WORK TASK: Copy the listing out in full. Keep every word as it is.

DATA LISTING START

-- ==== Sys2Proof/Config.lean ====
section
/-! DEFINITION. Constants of the implementation and the free values the manual leaves open. A free value has no body: no proof can learn it. -/
namespace Sys2Proof

/-- Which internal step comes next where the manual gives no order (log 3): a number reduced modulo the number of choices. -/
opaque Config.pick : Nat → Nat
/-- The value a special function of chapter 09 answers where R207 gives only a bound (log 6): by OP, then by argument. -/
opaque Config.fspec : Nat → W → W
/-- Host memory, as the n-th read of a byte finds it (log 4). -/
opaque Config.hostByte : Nat → Nat → Byte
/-- The second tier: a byte that this device has not written (log 4). -/
opaque Config.tierByte : Nat → Byte
/-- What a peer chip answers for a byte of its memory at the n-th read (log 4). -/
opaque Config.peerByte : Nat → Nat → Byte
/-- The set of a cluster's L1, and the set of an L2 slice, that a virtual line falls in: R225 and R226 give the sets' number and not the index (log 102). -/
opaque Config.l1Set : Nat → Nat
opaque Config.l2Set : Nat → Nat
/-- The die whose front end serves a queue, modulo 4: the specification does not give it (log 110). -/
opaque Config.queueDie : Nat → Nat
/-- A fresh number for anything else the manual leaves open. -/
opaque Config.fresh : Nat → Nat

end Sys2Proof
end

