-- ==== Sys2Proof/Syntax.lean ====
section
/-! DEFINITION. The one inductive of the device: a constructor for each instruction (chapters 07, 09, 11, 12, 15, 17) and for each step of the device (95). -/
namespace Sys2Proof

DATA LISTING END

ANSWER TO THIS TASK:
-- ==== Sys2Proof/Config.lean ====
section
/-! DEFINITION. Constants of the implementation and the free values the manual leaves open. A free value has no body: no proof can learn it. -/
namespace Sys2Proof

/-- Which internal step comes next where the manual gives no order (log 3): a number reduced modulo the number of choices. -/
opaque Config.pick : Nat → Nat
/-- The value a special function of chapter 09 answers where R207 gives only a bound (log 6): by OP, then by argument. -/
opaque Config.fspec : Nat → W → W
/-- Host memory, as the n-th read of a byte finds it (log 4). -/
opaque Config.hostByte : Nat → Nat → Byte
/-- The second tier: a byte that this device has not written (log 4). -/
opaque Config.tierByte : Nat → Byte
/-- What a peer chip answers for a byte of its memory at the n-th read (log 4). -/
opaque Config.peerByte : Nat → Nat → Byte
/-- The set of a cluster's L1, and the set of an L2 slice, that a virtual line falls in: R225 and R226 give the sets' number and not the index (log 102). -/
opaque Config.l1Set : Nat → Nat
opaque Config.l2Set : Nat → Nat
/-- The die whose front end serves a queue, modulo 4: the specification does not give it (log 110). -/
opaque Config.queueDie : Nat → Nat
/-- A fresh number for anything else the manual leaves open. -/
opaque Config.fresh : Nat → Nat

end Sys2Proof
end

-- ==== Sys2Proof/Syntax.lean ====
section
/-! DEFINITION. The one inductive of the device: a constructor for each instruction (chapters 07, 09, 11, 12, 15, 17) and for each step of the device (95). -/
namespace Sys2Proof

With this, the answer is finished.